▶ _ABOUT THIS TASK_: Please write out the listing beneath this sentence exactly, from its first line to the line with "namespace Sys2Proof.Machine", and stop there.

--- DATA ---

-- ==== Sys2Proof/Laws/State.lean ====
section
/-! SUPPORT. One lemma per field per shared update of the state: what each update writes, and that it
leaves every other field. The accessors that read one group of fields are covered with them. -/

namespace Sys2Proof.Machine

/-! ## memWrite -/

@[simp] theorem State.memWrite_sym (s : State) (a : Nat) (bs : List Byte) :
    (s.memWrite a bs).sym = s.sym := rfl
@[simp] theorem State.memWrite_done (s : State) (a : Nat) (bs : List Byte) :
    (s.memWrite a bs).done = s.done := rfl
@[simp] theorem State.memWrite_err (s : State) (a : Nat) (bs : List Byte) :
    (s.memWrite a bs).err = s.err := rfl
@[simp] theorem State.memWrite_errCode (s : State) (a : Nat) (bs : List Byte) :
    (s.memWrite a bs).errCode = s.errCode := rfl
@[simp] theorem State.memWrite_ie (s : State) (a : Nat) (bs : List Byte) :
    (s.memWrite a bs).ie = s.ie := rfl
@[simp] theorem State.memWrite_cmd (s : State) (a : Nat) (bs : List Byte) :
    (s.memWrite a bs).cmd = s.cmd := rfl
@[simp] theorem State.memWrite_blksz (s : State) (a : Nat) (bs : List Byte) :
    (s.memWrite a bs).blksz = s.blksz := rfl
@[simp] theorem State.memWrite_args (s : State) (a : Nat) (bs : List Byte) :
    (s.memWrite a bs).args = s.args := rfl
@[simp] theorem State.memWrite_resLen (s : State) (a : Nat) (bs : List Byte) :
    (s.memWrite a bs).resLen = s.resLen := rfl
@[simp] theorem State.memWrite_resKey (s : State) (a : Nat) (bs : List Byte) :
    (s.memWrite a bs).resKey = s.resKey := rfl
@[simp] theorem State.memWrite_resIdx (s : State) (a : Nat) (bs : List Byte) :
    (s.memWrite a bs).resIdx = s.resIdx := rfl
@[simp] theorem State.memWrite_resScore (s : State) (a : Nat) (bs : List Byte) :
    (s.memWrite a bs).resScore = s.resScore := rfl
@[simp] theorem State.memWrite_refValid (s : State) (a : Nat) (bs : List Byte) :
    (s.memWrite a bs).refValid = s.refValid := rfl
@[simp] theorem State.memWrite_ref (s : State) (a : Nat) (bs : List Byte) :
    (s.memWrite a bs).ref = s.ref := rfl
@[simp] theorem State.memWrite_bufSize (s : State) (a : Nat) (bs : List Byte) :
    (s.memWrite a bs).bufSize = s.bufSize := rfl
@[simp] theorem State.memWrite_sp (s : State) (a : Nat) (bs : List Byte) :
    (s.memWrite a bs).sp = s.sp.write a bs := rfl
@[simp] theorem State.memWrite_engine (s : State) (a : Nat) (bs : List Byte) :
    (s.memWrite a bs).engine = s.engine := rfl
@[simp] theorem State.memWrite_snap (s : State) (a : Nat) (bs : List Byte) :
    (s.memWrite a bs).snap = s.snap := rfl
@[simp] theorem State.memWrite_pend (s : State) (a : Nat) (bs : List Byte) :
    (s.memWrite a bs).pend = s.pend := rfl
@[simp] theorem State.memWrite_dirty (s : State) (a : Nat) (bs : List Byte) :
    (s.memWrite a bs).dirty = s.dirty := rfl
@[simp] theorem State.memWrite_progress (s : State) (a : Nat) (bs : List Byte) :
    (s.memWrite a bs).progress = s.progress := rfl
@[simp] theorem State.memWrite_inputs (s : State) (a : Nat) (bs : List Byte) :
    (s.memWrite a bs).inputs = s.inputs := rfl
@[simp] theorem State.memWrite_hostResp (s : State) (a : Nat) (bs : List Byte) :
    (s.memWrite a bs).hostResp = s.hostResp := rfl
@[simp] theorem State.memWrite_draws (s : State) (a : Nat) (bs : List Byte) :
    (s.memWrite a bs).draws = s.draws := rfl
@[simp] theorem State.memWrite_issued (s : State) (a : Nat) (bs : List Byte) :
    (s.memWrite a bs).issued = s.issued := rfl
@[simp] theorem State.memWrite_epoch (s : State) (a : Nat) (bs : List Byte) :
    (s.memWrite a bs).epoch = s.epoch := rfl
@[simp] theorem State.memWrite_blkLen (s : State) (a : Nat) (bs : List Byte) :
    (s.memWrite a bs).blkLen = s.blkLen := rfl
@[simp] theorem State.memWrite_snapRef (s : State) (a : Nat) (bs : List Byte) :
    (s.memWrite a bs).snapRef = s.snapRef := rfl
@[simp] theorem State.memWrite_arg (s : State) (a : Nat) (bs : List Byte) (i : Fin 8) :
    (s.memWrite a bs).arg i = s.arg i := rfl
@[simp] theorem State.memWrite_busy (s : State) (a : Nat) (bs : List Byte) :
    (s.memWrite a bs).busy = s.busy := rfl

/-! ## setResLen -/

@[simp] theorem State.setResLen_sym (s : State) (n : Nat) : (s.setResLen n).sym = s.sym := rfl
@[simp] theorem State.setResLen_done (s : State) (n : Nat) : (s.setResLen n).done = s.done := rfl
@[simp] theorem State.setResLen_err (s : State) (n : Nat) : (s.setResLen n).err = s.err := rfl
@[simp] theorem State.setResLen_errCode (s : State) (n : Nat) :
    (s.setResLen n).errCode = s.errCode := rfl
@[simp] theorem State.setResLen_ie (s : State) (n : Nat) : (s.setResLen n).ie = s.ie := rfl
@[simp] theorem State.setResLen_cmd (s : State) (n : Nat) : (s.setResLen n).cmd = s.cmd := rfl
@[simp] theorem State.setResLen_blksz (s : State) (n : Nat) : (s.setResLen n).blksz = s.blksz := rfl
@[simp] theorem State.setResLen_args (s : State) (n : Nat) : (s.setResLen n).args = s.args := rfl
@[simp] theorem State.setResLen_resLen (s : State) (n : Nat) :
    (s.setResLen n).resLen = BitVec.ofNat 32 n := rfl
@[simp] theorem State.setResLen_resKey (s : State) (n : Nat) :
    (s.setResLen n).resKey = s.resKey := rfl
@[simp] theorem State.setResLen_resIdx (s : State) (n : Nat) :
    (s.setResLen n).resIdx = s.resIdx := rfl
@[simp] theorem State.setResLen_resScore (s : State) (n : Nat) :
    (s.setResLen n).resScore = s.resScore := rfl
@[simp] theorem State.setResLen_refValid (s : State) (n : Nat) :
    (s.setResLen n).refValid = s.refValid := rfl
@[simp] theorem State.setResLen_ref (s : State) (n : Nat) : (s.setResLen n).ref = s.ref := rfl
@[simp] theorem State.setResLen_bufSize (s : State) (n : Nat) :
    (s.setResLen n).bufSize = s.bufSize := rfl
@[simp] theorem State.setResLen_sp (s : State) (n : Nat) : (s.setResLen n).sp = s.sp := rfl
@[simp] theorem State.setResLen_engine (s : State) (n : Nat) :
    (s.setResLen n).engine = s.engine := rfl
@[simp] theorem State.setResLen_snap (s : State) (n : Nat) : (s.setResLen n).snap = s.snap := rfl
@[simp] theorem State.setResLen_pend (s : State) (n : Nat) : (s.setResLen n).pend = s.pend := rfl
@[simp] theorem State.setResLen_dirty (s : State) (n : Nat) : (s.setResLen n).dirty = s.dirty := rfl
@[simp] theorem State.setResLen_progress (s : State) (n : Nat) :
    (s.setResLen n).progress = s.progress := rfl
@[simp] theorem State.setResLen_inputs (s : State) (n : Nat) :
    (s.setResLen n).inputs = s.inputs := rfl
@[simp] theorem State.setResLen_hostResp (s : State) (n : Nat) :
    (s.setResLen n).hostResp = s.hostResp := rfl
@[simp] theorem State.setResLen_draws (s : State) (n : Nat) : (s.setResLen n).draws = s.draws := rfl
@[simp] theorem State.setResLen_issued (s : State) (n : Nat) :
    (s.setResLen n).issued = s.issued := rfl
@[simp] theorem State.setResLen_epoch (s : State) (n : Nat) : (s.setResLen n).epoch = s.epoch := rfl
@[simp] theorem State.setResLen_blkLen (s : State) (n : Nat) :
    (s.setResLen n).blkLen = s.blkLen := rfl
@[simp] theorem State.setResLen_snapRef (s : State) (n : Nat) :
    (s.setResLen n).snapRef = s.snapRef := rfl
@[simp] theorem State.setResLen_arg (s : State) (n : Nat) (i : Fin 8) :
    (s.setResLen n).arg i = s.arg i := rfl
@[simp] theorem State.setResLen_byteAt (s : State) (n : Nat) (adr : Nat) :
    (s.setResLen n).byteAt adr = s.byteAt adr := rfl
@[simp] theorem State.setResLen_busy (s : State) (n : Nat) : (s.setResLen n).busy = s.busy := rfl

---

▶ _OUTPUT_:
-- ==== Sys2Proof/Laws/State.lean ====
section
/-! SUPPORT. One lemma per field per shared update of the state: what each update writes, and that it
leaves every other field. The accessors that read one group of fields are covered with them. -/

namespace Sys2Proof.Machine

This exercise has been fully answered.